The proposed rule follows Executive Order 13765 that directed agencies “to exercise all authority and discretion available to them to waive, defer, grant exemptions from, or delay the implementation of” any provision of the ACA that imposes a financial or regulatory burden on any stakeholder including patients, physicians, hospitals and other providers, as well as insurers, medical device manufacturers, and pharmaceutical companies.

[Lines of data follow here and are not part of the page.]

/-! ### setReader: it writes spool alone -/

@[simp] theorem State.setReader_link (p : Fin 3) (x : Reader) : (s.setReader p x).link = s.link := rfl
@[simp] theorem State.setReader_sessions (p : Fin 3) (x : Reader) : (s.setReader p x).sessions = s.sessions := rfl
@[simp] theorem State.setReader_slots (p : Fin 3) (x : Reader) : (s.setReader p x).slots = s.slots := rfl
@[simp] theorem State.setReader_catalogue (p : Fin 3) (x : Reader) : (s.setReader p x).catalogue = s.catalogue := rfl
@[simp] theorem State.setReader_orders (p : Fin 3) (x : Reader) : (s.setReader p x).orders = s.orders := rfl
@[simp] theorem State.setReader_money (p : Fin 3) (x : Reader) : (s.setReader p x).money = s.money := rfl
@[simp] theorem State.setReader_prints (p : Fin 3) (x : Reader) : (s.setReader p x).prints = s.prints := rfl
@[simp] theorem State.setReader_conds (p : Fin 3) (x : Reader) : (s.setReader p x).conds = s.conds := rfl
@[simp] theorem State.setReader_store (p : Fin 3) (x : Reader) : (s.setReader p x).store = s.store := rfl
@[simp] theorem State.setReader_power (p : Fin 3) (x : Reader) : (s.setReader p x).power = s.power := rfl
@[simp] theorem State.setReader_sent (p : Fin 3) (x : Reader) : (s.setReader p x).sent = s.sent := rfl
@[simp] theorem State.setReader_now (p : Fin 3) (x : Reader) : (s.setReader p x).now = s.now := rfl
@[simp] theorem State.setReader_pending (p : Fin 3) (x : Reader) : (s.setReader p x).pending = s.pending := rfl

/-! ### setSessionSet: it writes conds alone -/

@[simp] theorem State.setSessionSet_link (r : Fin 8) (x : CondSet 8) : (s.setSessionSet r x).link = s.link := rfl
@[simp] theorem State.setSessionSet_sessions (r : Fin 8) (x : CondSet 8) : (s.setSessionSet r x).sessions = s.sessions := rfl
@[simp] theorem State.setSessionSet_slots (r : Fin 8) (x : CondSet 8) : (s.setSessionSet r x).slots = s.slots := rfl
@[simp] theorem State.setSessionSet_catalogue (r : Fin 8) (x : CondSet 8) : (s.setSessionSet r x).catalogue = s.catalogue := rfl
@[simp] theorem State.setSessionSet_orders (r : Fin 8) (x : CondSet 8) : (s.setSessionSet r x).orders = s.orders := rfl
@[simp] theorem State.setSessionSet_money (r : Fin 8) (x : CondSet 8) : (s.setSessionSet r x).money = s.money := rfl
@[simp] theorem State.setSessionSet_spool (r : Fin 8) (x : CondSet 8) : (s.setSessionSet r x).spool = s.spool := rfl
@[simp] theorem State.setSessionSet_prints (r : Fin 8) (x : CondSet 8) : (s.setSessionSet r x).prints = s.prints := rfl
@[simp] theorem State.setSessionSet_store (r : Fin 8) (x : CondSet 8) : (s.setSessionSet r x).store = s.store := rfl
@[simp] theorem State.setSessionSet_power (r : Fin 8) (x : CondSet 8) : (s.setSessionSet r x).power = s.power := rfl
@[simp] theorem State.setSessionSet_sent (r : Fin 8) (x : CondSet 8) : (s.setSessionSet r x).sent = s.sent := rfl
@[simp] theorem State.setSessionSet_now (r : Fin 8) (x : CondSet 8) : (s.setSessionSet r x).now = s.now := rfl
@[simp] theorem State.setSessionSet_pending (r : Fin 8) (x : CondSet 8) : (s.setSessionSet r x).pending = s.pending := rfl

/-! ### setKioskSet: it writes conds alone -/

@[simp] theorem State.setKioskSet_link (x : CondSet 16) : (s.setKioskSet x).link = s.link := rfl
@[simp] theorem State.setKioskSet_sessions (x : CondSet 16) : (s.setKioskSet x).sessions = s.sessions := rfl
@[simp] theorem State.setKioskSet_slots (x : CondSet 16) : (s.setKioskSet x).slots = s.slots := rfl
@[simp] theorem State.setKioskSet_catalogue (x : CondSet 16) : (s.setKioskSet x).catalogue = s.catalogue := rfl
@[simp] theorem State.setKioskSet_orders (x : CondSet 16) : (s.setKioskSet x).orders = s.orders := rfl
@[simp] theorem State.setKioskSet_money (x : CondSet 16) : (s.setKioskSet x).money = s.money := rfl
@[simp] theorem State.setKioskSet_spool (x : CondSet 16) : (s.setKioskSet x).spool = s.spool := rfl
@[simp] theorem State.setKioskSet_prints (x : CondSet 16) : (s.setKioskSet x).prints = s.prints := rfl
@[simp] theorem State.setKioskSet_store (x : CondSet 16) : (s.setKioskSet x).store = s.store := rfl
@[simp] theorem State.setKioskSet_power (x : CondSet 16) : (s.setKioskSet x).power = s.power := rfl
@[simp] theorem State.setKioskSet_sent (x : CondSet 16) : (s.setKioskSet x).sent = s.sent := rfl
@[simp] theorem State.setKioskSet_now (x : CondSet 16) : (s.setKioskSet x).now = s.now := rfl
@[simp] theorem State.setKioskSet_pending (x : CondSet 16) : (s.setKioskSet x).pending = s.pending := rfl

/-! ### send: it writes sent alone -/

@[simp] theorem State.send_link (x : Sent) : (s.send x).link = s.link := rfl
@[simp] theorem State.send_sessions (x : Sent) : (s.send x).sessions = s.sessions := rfl
@[simp] theorem State.send_slots (x : Sent) : (s.send x).slots = s.slots := rfl
@[simp] theorem State.send_catalogue (x : Sent) : (s.send x).catalogue = s.catalogue := rfl
@[simp] theorem State.send_orders (x : Sent) : (s.send x).orders = s.orders := rfl
@[simp] theorem State.send_money (x : Sent) : (s.send x).money = s.money := rfl
@[simp] theorem State.send_spool (x : Sent) : (s.send x).spool = s.spool := rfl
@[simp] theorem State.send_prints (x : Sent) : (s.send x).prints = s.prints := rfl
@[simp] theorem State.send_conds (x : Sent) : (s.send x).conds = s.conds := rfl
@[simp] theorem State.send_store (x : Sent) : (s.send x).store = s.store := rfl
@[simp] theorem State.send_power (x : Sent) : (s.send x).power = s.power := rfl
@[simp] theorem State.send_now (x : Sent) : (s.send x).now = s.now := rfl
@[simp] theorem State.send_pending (x : Sent) : (s.send x).pending = s.pending := rfl

/-! ### notify: it writes link alone -/

@[simp] theorem State.notify_sessions (code : Byte) (p : List Byte) : (s.notify code p).sessions = s.sessions := rfl
@[simp] theorem State.notify_slots (code : Byte) (p : List Byte) : (s.notify code p).slots = s.slots := rfl
@[simp] theorem State.notify_catalogue (code : Byte) (p : List Byte) : (s.notify code p).catalogue = s.catalogue := rfl
@[simp] theorem State.notify_orders (code : Byte) (p : List Byte) : (s.notify code p).orders = s.orders := rfl
@[simp] theorem State.notify_money (code : Byte) (p : List Byte) : (s.notify code p).money = s.money := rfl
@[simp] theorem State.notify_spool (code : Byte) (p : List Byte) : (s.notify code p).spool = s.spool := rfl
@[simp] theorem State.notify_prints (code : Byte) (p : List Byte) : (s.notify code p).prints = s.prints := rfl
@[simp] theorem State.notify_conds (code : Byte) (p : List Byte) : (s.notify code p).conds = s.conds := rfl
@[simp] theorem State.notify_store (code : Byte) (p : List Byte) : (s.notify code p).store = s.store := rfl
@[simp] theorem State.notify_power (code : Byte) (p : List Byte) : (s.notify code p).power = s.power := rfl
@[simp] theorem State.notify_sent (code : Byte) (p : List Byte) : (s.notify code p).sent = s.sent := rfl
@[simp] theorem State.notify_now (code : Byte) (p : List Byte) : (s.notify code p).now = s.now := rfl
@[simp] theorem State.notify_pending (code : Byte) (p : List Byte) : (s.notify code p).pending = s.pending := rfl
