/-! ### Queries -/

/-- Each query, at the last value it takes and at the first it refuses. -/
theorem test_queries :
    (answers .identify [] live).length = 13 ∧
    ((answers .slotQuery [3] live).head?, answers .slotQuery [4] live) = (some 0, [0x22]) ∧
    (answers .tillQuery [] live).head? = some 0 ∧ (answers .spoolQuery [] live).head? = some 0 ∧
    ((answers .printerQuery [2] live).head?, answers .printerQuery [3] live) = (some 0, [0x22]) ∧
    answers .printQueueQuery [0, 1] live = [0, 0, 0, 0] ∧ answers .printQueueQuery [0, 32] live = [0, 0, 0, 0] ∧
    answers .printQueueQuery [0, 0] live = [0x22] ∧ answers .printQueueQuery [0, 33] live = [0x22] ∧
    (answers .conditionQuery [] live).head? = some 0 ∧
    answers .settingGet [3, 65, 0] live = [0, 0x58, 0x02, 0, 0, 0] ∧ answers .settingGet [3, 66, 0] live = [0x22] ∧
    (let s : State := { live with link := { live.link with errors := 3, dropped := true } };
    (answers .status [] s).take 4 = [0, 3, 0, 1] ∧ (after (.status 7) (asks s .status [])).link.errors = 0 ∧
    (after (.status 7) (asks s .status [])).link.dropped = false) := by decide +kernel
theorem test_queries_stand_ready :
    (asks live .slotQuery [3]).Offers .slotQuery 7 [3] ∧ (asks live .printQueueQuery [0, 32]).Offers .printQueueQuery 7 [0, 32] ∧
    (asks live .settingGet [3, 65, 0]).Offers .settingGet 7 [3, 65, 0] ∧ (asks live .status []).Offers .status 7 [] :=
  ⟨offers_asks _ _ _ rfl rfl, offers_asks _ _ _ rfl rfl, offers_asks _ _ _ rfl rfl, offers_asks _ _ _ rfl rfl⟩
theorem test_queries_of_a_session_and_an_order :
    (let s := withEntry h0 (desk .active (withLine 15 (line .p1 1 .none) (order .editing)));
    (asks s .sessionQuery [0, 1]).Offers .sessionQuery 7 [0, 1] ∧ s.current h0 = true ∧ (s.record 0).state = .active ∧
    (answers .sessionQuery [0, 1] s).head? = some 0 ∧ (answers .catalogueList [0, 1, 0, 0, 32] s).head? = some 0 ∧
    answers .catalogueList [0, 1, 0, 0, 33] s = [0x22] ∧ answers .catalogueList [0, 1, 0, 0, 0] s = [0x22] ∧
    (answers .orderQuery [0, 1] s).take 6 = [0, 1, 0, 1, 0, 1] ∧
    (answers .orderQuery [0, 1] (desk .active (order .committed))).length = 63 ∧ (s.order? o0).isSome = true ∧ answers .rasterQuery [0, 1, 16] s = [0x22] ∧
    answers .rasterQuery [0, 1, 14] s = [0x37] ∧ answers .rasterQuery [0, 1, 15] s = [0x64]) := by
  refine ⟨offers_asks _ _ _ rfl rfl, ?_⟩
  decide +kernel
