-- ==== Sys2Proof/Machine/Ops.lean ====
section
/-! DEFINITION. The named operations over the Word Store and the registers (20_memory.md), fetching (R73, R74), and
taking an error (R143). -/

namespace Sys2Proof.Machine

/-- `u16(v)`: the Euclidean remainder of an integer by 65536, as a 16-bit value (R8). -/
def u16 (v : Int) : Value := BitVec.ofInt 16 v

/-! ## The Word Store (R22, R33) -/

/-- `MemRead(a, 1)`: the word at an address, empty where no word is listed (R22, R33). -/
def Memory.read (m : Memory) (a : Nat) : Text :=
  match m with
  | [] => []
  | c :: cs => if c.1 = a then c.2 else Memory.read cs a

/-- A cell put in its place by rising address. -/
def Memory.insert (m : Memory) (a : Nat) (w : Text) : Memory :=
  match m with
  | [] => [(a, w)]
  | c :: cs => if a < c.1 then (a, w) :: c :: cs else c :: Memory.insert cs a w

/-- The store with the word at an address emptied. -/
def Memory.erase (m : Memory) (a : Nat) : Memory := m.filter fun c => decide (c.1 ≠ a)

/-- `MemWrite(a, 1, w)`: the word at `a` replaced by `w`, no other word changed (R33). An empty word is not listed. -/
def Memory.write (m : Memory) (a : Nat) (w : Text) : Memory :=
  if w.isEmpty then m.erase a else (m.erase a).insert a w

/-- Addresses rise strictly from a lower bound. -/
def Memory.risingFrom (lo : Nat) : Memory → Bool
  | [] => true
  | c :: cs => decide (lo ≤ c.1) && Memory.risingFrom (c.1 + 1) cs

/-- The canonical form: addresses strictly rising and below 32, no listed word empty. -/
def Memory.wf (m : Memory) : Bool :=
  m.risingFrom 0 && m.all fun c => decide (c.1 < Config.memWords) && !c.2.isEmpty

/-- The words of a sequence at the addresses from `a` on (R91). -/
def Memory.ofWords (a : Nat) : List Text → Memory
  | [] => []
  | w :: ws => if w.isEmpty then Memory.ofWords (a + 1) ws else (a, w) :: Memory.ofWords (a + 1) ws

/-- The 32 words in address order (R92). -/
def Memory.words (m : Memory) : List Text := (List.range Config.memWords).map fun a => m.read a

/-- The check of R32: an integer in 0..31 is an address, every other one is invalid. -/
def checkAddr (v : Int) : Option Addr :=
  if h : 0 ≤ v ∧ v ≤ 31 then some ⟨v.toNat, by omega⟩ else none

/-! ## Committing a step, and taking an error -/

/-- The writes every step makes that raises no error: AR, IR and PC (R17, R18, R19, R21, R81). -/
def State.commit (s : State) (ar : Addr) (ir : Text) (pc : Nat) : State := { s with ar := ar, ir := ir, pc := pc }

/-- What an error does (R143): none of the step's writes is committed, the mode becomes Stopped, and the record holds
PC, the fetched word and the kind. -/
def State.raise (s : State) (word : Option Text) (kind : ErrorKind) : State :=
  { s with mode := .stopped, lastError := some { address := s.pc, word := word, kind := kind } }

/-- The number of an error kind (R140). It is a label: a function of the kind, held by no register. -/
def ErrorKind.code (kind : ErrorKind) : Nat :=
  match kind with
  | .decode (.unknownMnemonic _) => 1
  | .decode (.malformedInstruction _) => 2
  | .outOfRange _ => 3
  | .divisionByZero => 4
  | .nonNumericWord _ => 5

/-- Re-entry after an error, the nearest thing to a return from one (R149): `run()` and `step()` clear the record
(R25, R85, R87), and the failing word is fetched again since PC still holds its address. -/
def State.clearError (s : State) : State := { s with lastError := none }

/-- The fetch (R73, R74): PC beyond 31 raises OutOfRange with no word; otherwise the step goes on with the fetch
address and the word there. -/
def withFetch (s : State) (next : Addr → Text → Result) : Result :=
  match checkAddr s.pc with
  | none => .next (s.raise none (.outOfRange s.pc))
  | some a => next a (s.mem.read a)

end Sys2Proof.Machine
end

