-- ==== Sys2Proof/Machine/Core.lean ====
section
/-! DEFINITION. The machine as the host's interface reads it. -/

def Sys2Proof.core : Host.Core :=
  { State := Sys2Proof.Machine.State, Fault := Sys2Proof.Machine.Fault, Refusal := Sys2Proof.Machine.Refusal,
    step := Sys2Proof.Machine.step, reset := Sys2Proof.Machine.State.reset }
end

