theorem exec_jmp (hp : s.pc < 32) (hr : resolve s.mem m p = .ok ea) :
    exec (.jmp m p) s = .next (s.commit ea (s.mem.read s.pc) ea) := by
  rw [exec]
  exact withAddress_next hp hr _

theorem exec_jze (hp : s.pc < 32) (hr : resolve s.mem m p = .ok ea) :
    exec (.jze m p) s = .next (s.commit ea (s.mem.read s.pc) (if isZero s.ac then ea else s.pc + 1)) := by
  rw [exec]
  exact withAddress_next hp hr _

theorem exec_jsa (hp : s.pc < 32) (hr : resolve s.mem m p = .ok ea) :
    exec (.jsa m p) s = .next { s.commit ea (s.mem.read s.pc) ea with mem := dataWrite s.mem ea (s.pc + 1) } := by
  rw [exec]
  exact withAddress_next hp hr _

end Address

/-- Settles O20: the one write of the step is STR's data write. -/
theorem strStoresAccumulator : Obligations.StrStoresAccumulator :=
  fun _ _ _ _ hp hr =>
    ⟨_, exec_str hp hr, rfl, dataWrite_read_same _ _ _, fun _ => dataWrite_read_other _ _ _⟩

/-- Settles O21: the effective address is committed to PC. -/
theorem jmpSetsPc : Obligations.JmpSetsPc :=
  fun _ _ _ _ hp hr => exec_jmp hp hr

/-- Settles O22: `isZero` looks at all 16 bits. -/
theorem jzeJumpsOnZero : Obligations.JzeJumpsOnZero := by
  intro m p s ea hp hr
  rw [exec_jze hp hr]
  simp only [isZero_iff, State.commit]

/-- Settles O23: the one write of the step is JSA's data write. -/
theorem jsaSavesReturnAddress : Obligations.JsaSavesReturnAddress :=
  fun _ _ _ _ hp hr =>
    ⟨_, exec_jsa hp hr, rfl, dataWrite_read_same _ _ _, fun _ => dataWrite_read_other _ _ _⟩

/-! ## The operand's value: LDA, AND, OR, XOR, ADD, SUB, MUL, DIV -/

section Operand

variable {m : AddrMode} {p : Int} {s : State} {ea : Addr} {v : Value}

theorem exec_lda (hp : s.pc < 32) (hr : resolve s.mem m p = .ok ea) (hv : dataRead s.mem ea = .ok v) :
    exec (.lda m p) s = .next { s.commit ea (s.mem.read s.pc) (s.pc + 1) with ac := v } := by
  rw [exec]
  exact withOperand_next hp hr hv _

theorem exec_div (hp : s.pc < 32) (hr : resolve s.mem m p = .ok ea) (hv : dataRead s.mem ea = .ok v) :
    exec (.div m p) s =
      if v.toNat = 0 then .next (s.raise (some (s.mem.read s.pc)) .divisionByZero)
      else .next { s.commit ea (s.mem.read s.pc) (s.pc + 1) with
        ac := u16 ((s.ac.toNat / v.toNat : Nat) : Int) } := by
  rw [exec]
  exact withOperand_next hp hr hv _

theorem exec_inc (hp : s.pc < 32) (hr : resolve s.mem m p = .ok ea) (hv : dataRead s.mem ea = .ok v) :
    exec (.inc m p) s = .next (writeBack s (s.mem.read s.pc) ea (v + 1)) := by
  rw [exec, ← u16_add_one]
  exact withOperand_next hp hr hv _

theorem exec_dec (hp : s.pc < 32) (hr : resolve s.mem m p = .ok ea) (hv : dataRead s.mem ea = .ok v) :
    exec (.dec m p) s = .next (writeBack s (s.mem.read s.pc) ea (v - 1)) := by
  rw [exec, ← u16_sub_one]
  exact withOperand_next hp hr hv _

end Operand

/-- Settles O19: the operand is committed to AC. -/
theorem ldaLoadsOperand : Obligations.LdaLoadsOperand :=
  fun _ _ _ _ _ hp hr hv => exec_lda hp hr hv

/-- Settles O24: the operations on 16-bit values are those on their bits. -/
theorem logicInstructionsCombineBitwise : Obligations.LogicInstructionsCombineBitwise := by
  refine fun m p s ea v hp hr hv => ⟨?_, ?_, ?_⟩
  · rw [exec]
    exact ⟨_, withOperand_next hp hr hv _, rfl, fun _ => BitVec.getLsbD_and⟩
  · rw [exec]
    exact ⟨_, withOperand_next hp hr hv _, rfl, fun _ => BitVec.getLsbD_or⟩
  · rw [exec]
    exact ⟨_, withOperand_next hp hr hv _, rfl, fun _ => BitVec.getLsbD_xor⟩

/-- Settles O25: the reduced sum is 16-bit addition, and E looks at the sum before it. -/
theorem addWrapsAndSetsE : Obligations.AddWrapsAndSetsE := by
  intro m p s ea v hp hr hv
  rw [exec, ← u16_add]
  exact withOperand_next hp hr hv _

/-- Settles O26: the reduced difference is 16-bit subtraction. -/
theorem subWraps : Obligations.SubWraps := by
  intro m p s ea v hp hr hv
  rw [exec, ← u16_sub]
  exact withOperand_next hp hr hv _

/-- Settles O27: the reduced product is 16-bit multiplication. -/
theorem mulKeepsLowBitsAndSetsE : Obligations.MulKeepsLowBitsAndSetsE := by
  intro m p s ea v hp hr hv
  rw [exec, ← u16_mul]
  exact withOperand_next hp hr hv _

/-- Settles O28: the handler's test for zero parts the two clauses, and a quotient needs no reduction. -/
theorem divDividesOrRaises : Obligations.DivDividesOrRaises := by
  intro m p s ea v hp hr hv
  rw [exec_div hp hr hv]
  constructor
  · intro hne
    have hnat : ¬v.toNat = 0 := fun hzero => hne (BitVec.eq_of_toNat_eq hzero)
    rw [if_neg hnat]
    exact ⟨_, rfl, rfl, u16_div_toNat s.ac v⟩
  · rintro rfl
    rfl

/-! ## Back to the operand's cell: INC, DEC -/

/-- What the write-back changes beside its one word, the skip's condition given as a proposition. -/
theorem writeBack_eq {P : Prop} [Decidable P] (s : State) (w : Text) (ea : Addr) {r : Value}
    (h : isZero r = true ↔ P) :
    writeBack s w ea r = { s with
      ac := r, mem := (writeBack s w ea r).mem, ar := ea, ir := w, pc := if P then s.pc + 2 else s.pc + 1 } := by
  rw [← skipPc_eq_ite h]
  rfl

/-- Settles O29: both are a write-back, of the value plus or minus one. -/
theorem incDecWriteBackAndSkipOnZero : Obligations.IncDecWriteBackAndSkipOnZero :=
  fun _ _ s ea v hp hr hv =>
    ⟨⟨_, exec_inc hp hr hv, writeBack_eq s _ ea (isZero_add_one v), dataWrite_read_same _ _ _,
        fun _ => dataWrite_read_other _ _ _⟩,
      ⟨_, exec_dec hp hr hv, writeBack_eq s _ ea (isZero_sub_one v), dataWrite_read_same _ _ _,
        fun _ => dataWrite_read_other _ _ _⟩⟩

/-- Settles O30: the literal is not looked at. -/
theorem cmpChangesNothing : Obligations.CmpChangesNothing := by
  intro n s a ha
  rw [exec]
  exact withFetch_at ha _

/-! ## A store and what comes back from it -/

theorem dataRead_dataWrite (m : Memory) (a : Addr) (v : Value) : dataRead (dataWrite m a v.toNat) a = .ok v := by
  have hw : classify ((dataWrite m a v.toNat).read a) = .data (v.toNat : Int) := by
    rw [dataWrite_read_same, classify_lit]
  rw [dataRead_data hw, u16_value]

/-- Settles O58: the literal that STR writes reads back as AC. -/
theorem storeThenLoadGivesTheStoredValue : Obligations.StoreThenLoadGivesTheStoredValue := by
  intro m m' p p' s t ea hp hr hstr hr'
  cases hstr.symm.trans (exec_str (by omega) hr)
  exact ⟨_, exec_lda (Nat.succ_lt_succ hp) hr' (dataRead_dataWrite s.mem ea s.ac), rfl, rfl⟩

/-- Settles O59: the return cell is a data word, so it is skipped, and it points to the word after the call. -/
theorem subroutineCallAndReturn : Obligations.SubroutineCallAndReturn := by
  intro m p s t ea hp hr hjsa
  cases hjsa.symm.trans (exec_jsa (by omega) hr)
  have hcell : (dataWrite s.mem ea (s.pc + 1)).read ea = lit (s.pc + 1) := dataWrite_read_same _ _ _
  refine ⟨?skip, fun u hu hkept => ?ret⟩
  case skip =>
    rw [engineStep_skips (a := ea) rfl (by simp [hcell])]
    simp [State.commit, hcell]
  case ret =>
    have hpointer : classify (u.mem.read ea) = .data ((s.pc + 1 : Nat) : Int) := by
      rw [hkept, hcell, classify_lit]
    have hback : resolve u.mem .indirect (ea.val : Int) = .ok ⟨s.pc + 1, by omega⟩ := resolve_indirect hpointer
    exact ⟨_, exec_jmp hu hback, rfl, rfl, rfl⟩

end Sys2Proof.Proofs

/-! PROOFS. The instructions with no address operand (R120 to R138): CTA, the three skips, HAL, INP, OUT and the
handshake mnemonics, each from its fetched word. -/

namespace Sys2Proof.Proofs

open Sys2Proof.Machine

/-- The exclusive or with 16 ones is the complement. -/
theorem xor_ones_toNat (v : Value) : (v ^^^ 0xFFFF).toNat = 65535 - v.toNat := by
  have hones : (0xFFFF : Value) = BitVec.allOnes 16 := rfl
  rw [hones, BitVec.xor_allOnes, BitVec.toNat_not]

/-- Settles O32: the handler's exclusive or complements AC. -/
theorem ctaComplements : Obligations.CtaComplements := by
  intro s a ha
  rw [exec]
  exact ⟨_, withFetch_at ha _, rfl, xor_ones_toNat s.ac⟩

/-! ## The signs of a 16-bit value (R15) -/

theorem isZero_iff_toInt (v : Value) : isZero v = true ↔ v.toInt = 0 := by
  rw [isZero, beq_iff_eq, ← BitVec.toInt_inj]
  rfl

/-- Bit 15 is the sign of two's complement. -/
theorem isNegative_iff (v : Value) : isNegative v = true ↔ v.toInt < 0 := by
  rw [isNegative, ← BitVec.msb_eq_getLsbD_last, BitVec.msb_eq_toInt, decide_eq_true_eq]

Thus, while the proposed rule may be welcomed as quick action by the new Administration to address concerns about market stability, it will not encourage new entrants to the market and is unlikely to keep issuers from exiting the markets.  As Crowell & Moring’s Christine Clements explained to the National Law Journal, “ this proposed rule has some helpful elements and has features that issuers have asked for to varying degrees, it’s not going to change the overall uncertainty of where the marketplaces, where the exchanges are going.  We need to know what the administration is going to propose. Only then will there be more stability.”

As such, the proposed rule likely falls short in encouraging greater choice that will draw consumers and vibrant competition back into the marketplaces and thereby stabilize the individual and small group markets. The rule doesn’t offer much to issuers aside from marginal tweaks relating to enrollment periods, networks, actuarial value, and premium payments. The fundamental challenges that plague the exchanges remain intact (e.g., younger, healthier people aren’t enrolling) and the rule doesn’t address macro concerns about whether the Trump Administration will scrap the ACA’s individual mandate or otherwise take actions that destabilize the health insurance market as a whole.